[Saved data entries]
↓↓↓
-- ==== Sys2Proof/Tests/Slice0.lean ====
section
/-! SUPPORT. Small tests: the expected values are those the spec prints (mostly spec/95_test_vectors.md) or words written out from rule
R71. After them, for each statement that has hypotheses, a state and operands that meet them together. -/

namespace Sys2Proof.Tests

open Machine Safety

/-- Eight zero words. -/
def zeros : Words8 := ⟨0, 0, 0, 0, 0, 0, 0, 0⟩

/-- An RK file of zeros. -/
def zeroKeys : RoundKeys := ⟨zeros, zeros, zeros, zeros, zeros, zeros, zeros, zeros⟩

/-- An engine at rest without a key, its registers zero. -/
def bare : State :=
  { rom := sBoxes, kv := false, rk := zeroKeys, l := 0, r := 0, n := 0, uk := zeros, kp := zeros, seq := .idle, cmd := [], din := []
    rsp := [], dout := [], rstN := true, rspReady := true, doutReady := true, resets := 0 }

/-- The key `K_A` of spec/95_test_vectors.md. -/
def keyA : List Byte := 0x20#8 :: List.replicate 15 0#8

/-- The key `K_G` of spec/95_test_vectors.md. -/
def keyG : List Byte :=
  [0x2B, 0xD6, 0x45, 0x9F, 0x82, 0xC5, 0xB3, 0x00, 0x95, 0x2C, 0x49, 0x10, 0x48, 0x81, 0xFF, 0x48]

/-- The key `K_S` of spec/95_test_vectors.md. -/
def keyS : List Byte := (List.range 16).map (BitVec.ofNat 8)

/-- An engine at rest with the key `key` loaded. -/
def keyed (key : List Byte) : State := { bare with kv := true, rk := keySchedule key }

/-- What a host collects from the step on one command frame, with `KV` after it. -/
def answer (s : State) (w : CommandWord) (p : List Byte) : Option (ResponseFrame × Bool) :=
  match step (hostSend w p s) with
  | .next t => (hostCollect t).map fun c => (c.1, t.kv)
  | _ => none

/-- The step answers a next state. -/
def goesOn (s : State) : Bool :=
  match step s with
  | .next _ => true
  | _ => false

/-! ### Well-formed commands (rule R72) -/

theorem test_wf_refuses_loadkey : (Instr.loadkey 256).wellFormed = false := by decide
theorem test_wf_refuses_encrypt_olen : (Instr.encrypt 256 8).wellFormed = false := by decide
theorem test_wf_refuses_encrypt_ilen : (Instr.encrypt 8 256).wellFormed = false := by decide
theorem test_wf_refuses_decrypt_olen : (Instr.decrypt 256 8).wellFormed = false := by decide
theorem test_wf_refuses_decrypt_ilen : (Instr.decrypt 8 256).wellFormed = false := by decide

/-! ### Words written out bit by bit from rules R71 and R74 -/

theorem test_decode_loadkey : decode 0b0001_000000000000_00000000_00010000#32 = .ok (.loadkey 16) := by decide
theorem test_decode_encrypt : decode 0b0010_000000000000_00001000_00000111#32 = .ok (.encrypt 8 7) := by decide
theorem test_decode_decrypt : decode 0b0011_000000000000_00001001_00001000#32 = .ok (.decrypt 9 8) := by decide
theorem test_decode_info : decode 0b0100_000000000000_00000000_00000000#32 = .ok .info := by decide
theorem test_decode_refuses_rsv : decode 0x28000808#32 = .error .reservedBits := by decide
theorem test_decode_refuses_opcode : decode 0xF0000003#32 = .error .reservedOpcode := by decide
theorem test_decode_refuses_loadkey_olen : decode 0x10000110#32 = .error .outputLength := by decide
theorem test_decode_refuses_info_ilen : decode 0x40000001#32 = .error .payloadLength := by decide
theorem test_encode_encrypt : encode (.encrypt 9 7) = 0x20000907 := by decide
theorem test_table_word : decodeTableWord 32 0x20000808 = some (.encrypt 8 8) := by decide

/-! ### The units (rules R102, R103, R110 to R119; spec/95_test_vectors.md sections 3 to 7) -/

/-- The examples of rules R100 and R101, the last entries among them. -/
theorem test_lookups : s7 sBoxes 17 = 113 ∧ s7 sBoxes 127 = 3 ∧ s9 sBoxes 167 = 24 ∧ s9 sBoxes 511 = 461 := by decide +kernel
/-- Row 15 of section 4, its layer 1 column. -/
theorem test_fi_layer : fiLayer sBoxes (fiSplit 0xAAAA) = ⟨0x129, 0x01⟩ := by decide +kernel
theorem test_fi : fi sBoxes 0xABCD 0x0123 = 0x5CAF := by decide +kernel
theorem test_fo : fo sBoxes (keySchedule keyS) 5 0xDEADBEEF = 0xCA7B8322 := by decide +kernel
theorem test_fl : fl (keySchedule keyG) 7 0x89ABCDEF = 0x3052DCEC := by decide +kernel
theorem test_schedule_rotated : (keySchedule keyS).ko3 =
    ⟨0xA181, 0xE1C1, 0x2000, 0x6040, 0xA080, 0xE0C0, 0x2101, 0x6141⟩ := by decide +kernel
theorem test_schedule_plain : (keySchedule keyG).ki3 =
    ⟨0xCD58, 0x2AF5, 0x00F8, 0x0B6E, 0x7EEF, 0x6BF0, 0xF388, 0x3ED5⟩ := by decide +kernel

/-! ### Steps on one command frame (spec/95_test_vectors.md section 10, the row in the name) -/

theorem test_loadkey_row4 : answer (keyed keyA) 0x10000010 keyG = some (⟨0x08000000, []⟩, true) := by decide +kernel
theorem test_loadkey_row8 : answer (keyed keyA) 0x10000011 (List.replicate 17 0xFF) = some (⟨0x18000011, []⟩, true) := by
  decide +kernel
theorem test_encrypt_row13 : answer (keyed keyG) 0x20000808 [0xEA, 0x02, 0x47, 0x14, 0xAD, 0x5C, 0x4D, 0x84] =
    some (⟨0x08080000, [0xDF, 0x1F, 0x9B, 0x25, 0x1C, 0x0B, 0xF4, 0x5F]⟩, true) := by decide +kernel
/-- An engine runs with the tables of its `rom` (rule R7). Worked out by hand from rules R136, R145 and R154: with tables of zeros and
round keys of zeros every unit answers 0 on 0. -/
theorem test_encrypt_configured_tables :
    answer { bare with rom := ⟨[], []⟩, kv := true } 0x20000808 (List.replicate 8 0) =
      some (⟨0x08080000, List.replicate 8 0⟩, true) := by decide +kernel
theorem test_encrypt_row24 : answer bare 0x20000807 (List.replicate 7 0) = some (⟨0x20000000, []⟩, false) := by
  decide +kernel
/-- Section 8: `DECRYPT FEDCBA9876543210` under `K_S`. -/
theorem test_decrypt_section8 : answer (keyed keyS) 0x30000808 [0xFE, 0xDC, 0xBA, 0x98, 0x76, 0x54, 0x32, 0x10] =
    some (⟨0x08080000, [0x83, 0x1F, 0x37, 0xE9, 0xA1, 0x19, 0xB5, 0x98]⟩, true) := by decide +kernel
theorem test_decrypt_row16 : answer bare 0x30000808 (List.replicate 8 0) = some (⟨0x30000000, []⟩, false) := by
  decide +kernel
theorem test_info_row1 : answer bare 0x40000000 [] = some (⟨0x00000810, []⟩, false) := by decide +kernel
theorem test_info_row2 : answer (keyed keyA) 0x40000000 [] = some (⟨0x08000810, []⟩, true) := by decide +kernel
theorem test_illegal_row26 : answer (keyed keyA) 0xF0000003 [1, 2, 3] = some (⟨0x48000000, []⟩, true) := by decide +kernel
theorem test_illegal_row28 : answer bare 0x40000001 [0] = some (⟨0x40000000, []⟩, false) := by decide +kernel
/-- Row 31: `KV` = 0 after a reset event, and no response. -/
theorem test_reset_row31 : (match step (hostDriveReset false (keyed keyA)) with
    | .next t => (t.kv, t.seq, t.rsp, t.rstN)
    | _ => (true, .idle, [], true)) = (false, .idle, [], false) := by decide +kernel
/-- An instruction placed for the host's question runs as the first one after reset. -/
theorem test_withFetchWord : (match step (State.reset.withFetchWord 32 0x40000000) with
    | .next t => t.rsp
    | _ => []) = [0x00000810] := by decide +kernel

/-! ### The hypotheses of the statements can be met, each clause at the ends of its range -/

theorem witness_DecodeOfEncodeIsTheCommand :
    (Instr.loadkey 0).wellFormed = true ∧ (Instr.loadkey 255).wellFormed = true ∧
    (Instr.encrypt 0 255).wellFormed = true ∧ (Instr.encrypt 255 0).wellFormed = true ∧
    (Instr.decrypt 0 255).wellFormed = true ∧ (Instr.decrypt 255 0).wellFormed = true ∧
    Instr.info.wellFormed = true := by decide

theorem witness_EncodeOfDecodeIsTheWord :
    decode 0x10000000 = .ok (.loadkey 0) ∧ decode 0x100000FF = .ok (.loadkey 255) ∧
    decode 0x2000FFFF = .ok (.encrypt 255 255) ∧ decode 0x30000000 = .ok (.decrypt 0 0) ∧
    decode 0x40000000 = .ok .info := by decide

theorem witness_DecodeFollowsMatchAndMask :
    decode 0x100000FF = .ok (.loadkey 255) ∧ decode 0x200000FF = .ok (.encrypt 0 255) ∧
    decode 0x3000FF00 = .ok (.decrypt 255 0) := by decide

/-- One word for each part of rule R76, each with the bytes its ILEN asks for. -/
theorem witness_IllegalWordsAreAnsweredAndChangeNothing :
    ∀ w ∈ ([0x00000000, 0x0FFFFFFF, 0x50000000, 0xFFFFFFFF, 0x10010010, 0x28000808, 0x10000110, 0x1000FF00, 0x40000100,
        0x40000001] : List CommandWord),
      illegalWord w.toNat ∧ (hostSend w (List.replicate 255 7) bare).rstN = true ∧
      (hostSend w (List.replicate 255 7) bare).seq = .idle ∧ (hostSend w (List.replicate 255 7) bare).cmd = [w] ∧
      w.toNat % 256 ≤ (hostSend w (List.replicate 255 7) bare).din.length ∧
      hostReady (hostSend w (List.replicate 255 7) bare) := by
  simp only [List.forall_mem_cons]
  unfold illegalWord hostReady
  refine ⟨?_, ?_, ?_, ?_, ?_, ?_, ?_, ?_, ?_, ?_, fun _ h => nomatch h⟩ <;> decide +kernel

theorem witness_StepRunsTheDecodedCommand :
    bare.rstN = true ∧ decode 0x10000010 = .ok (.loadkey 16) ∧
    (hostSend 0x10000010 [] bare).seq = .idle ∧ (hostSend 0x10000010 [] bare).cmd = [0x10000010] ∧
    ({ bare with seq := .awaitPayload 0x10000010 } : State).seq = .awaitPayload 0x10000010 := by decide

theorem witness_CommandsAreTakenOneAtATime :
    bare.rstN = true ∧ bare.seq = .idle ∧ step bare = .next bare ∧
    ({ bare with seq := .awaitPayload 0x100000FF } : State).seq ≠ .idle ∧
    step { bare with seq := .awaitPayload 0x100000FF } = .next { bare with seq := .awaitPayload 0x100000FF } :=
  ⟨rfl, rfl, rfl, by decide, rfl⟩

/-- The four situations of rule R244, and a payload that is one byte short. -/
theorem witness_WaitingChangesNothing :
    bare.rstN = true ∧ bare.seq = .idle ∧ bare.cmd = [] ∧
    (hostSend 0x10000010 (List.replicate 15 0) bare).cmd = [0x10000010] ∧
    (hostSend 0x10000010 (List.replicate 15 0) bare).din.length < (0x10000010#32).toNat % 256 ∧
    ({ bare with seq := .awaitPayload 0xF0000001 } : State).din.length < (0xF0000001#32).toNat % 256 ∧
    (hostDriveReady false true { bare with seq := .sendWord 0x08000000 [] }).rspReady = false ∧
    (hostDriveReady true false { bare with seq := .sendBytes [1] }).doutReady = false ∧ ([1] : List Byte) ≠ [] := by decide

/-- One byte there and fifteen late, then the two kinds of a slow host. -/
theorem witness_SlowHostChangesNoResult :
    (hostSend 0x10000010 [0x20] bare).rstN = true ∧ (hostSend 0x10000010 [0x20] bare).seq = .idle ∧
    (hostSend 0x10000010 [0x20] bare).cmd = [0x10000010] ∧
    (hostSend 0x10000010 [0x20] bare).din.length < (0x10000010#32).toNat % 256 ∧
    (0x10000010#32).toNat % 256 ≤ ((hostSend 0x10000010 [0x20] bare).din ++ List.replicate 15 0).length ∧
    (Instr.encrypt 8 8).payloadLength ≤ (hostDriveReady false true { bare with din := List.replicate 8 0 }).din.length ∧
    (hostDriveReady false true { bare with din := List.replicate 8 0 }).rspReady = false ∧
    (let s := hostDriveReady true false { keyed keyA with din := List.replicate 8 0 }
     s.rstN = true ∧ 8 ≤ s.din.length ∧ s.rspReady = true ∧ s.doutReady = false ∧ s.kv = true) := by decide +kernel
↑↑↑
### EXERCISE GOAL
Emit an exact copy of the lines spanning the start of the records to the line containing "def keyed (key", inclusive, and no other output.

### RESULT FOR THIS TASK
-- ==== Sys2Proof/Tests/Slice0.lean ====
section
/-! SUPPORT. Small tests: the expected values are those the spec prints (mostly spec/95_test_vectors.md) or words written out from rule
R71. After them, for each statement that has hypotheses, a state and operands that meet them together. -/

namespace Sys2Proof.Tests

open Machine Safety

/-- Eight zero words. -/
def zeros : Words8 := ⟨0, 0, 0, 0, 0, 0, 0, 0⟩

/-- An RK file of zeros. -/
def zeroKeys : RoundKeys := ⟨zeros, zeros, zeros, zeros, zeros, zeros, zeros, zeros⟩

/-- An engine at rest without a key, its registers zero. -/
def bare : State :=
  { rom := sBoxes, kv := false, rk := zeroKeys, l := 0, r := 0, n := 0, uk := zeros, kp := zeros, seq := .idle, cmd := [], din := []
    rsp := [], dout := [], rstN := true, rspReady := true, doutReady := true, resets := 0 }

/-- The key `K_A` of spec/95_test_vectors.md. -/
def keyA : List Byte := 0x20#8 :: List.replicate 15 0#8

/-- The key `K_G` of spec/95_test_vectors.md. -/
def keyG : List Byte :=
  [0x2B, 0xD6, 0x45, 0x9F, 0x82, 0xC5, 0xB3, 0x00, 0x95, 0x2C, 0x49, 0x10, 0x48, 0x81, 0xFF, 0x48]

/-- The key `K_S` of spec/95_test_vectors.md. -/
def keyS : List Byte := (List.range 16).map (BitVec.ofNat 8)

/-- An engine at rest with the key `key` loaded. -/
def keyed (key : List Byte) : State := { bare with kv := true, rk := keySchedule key }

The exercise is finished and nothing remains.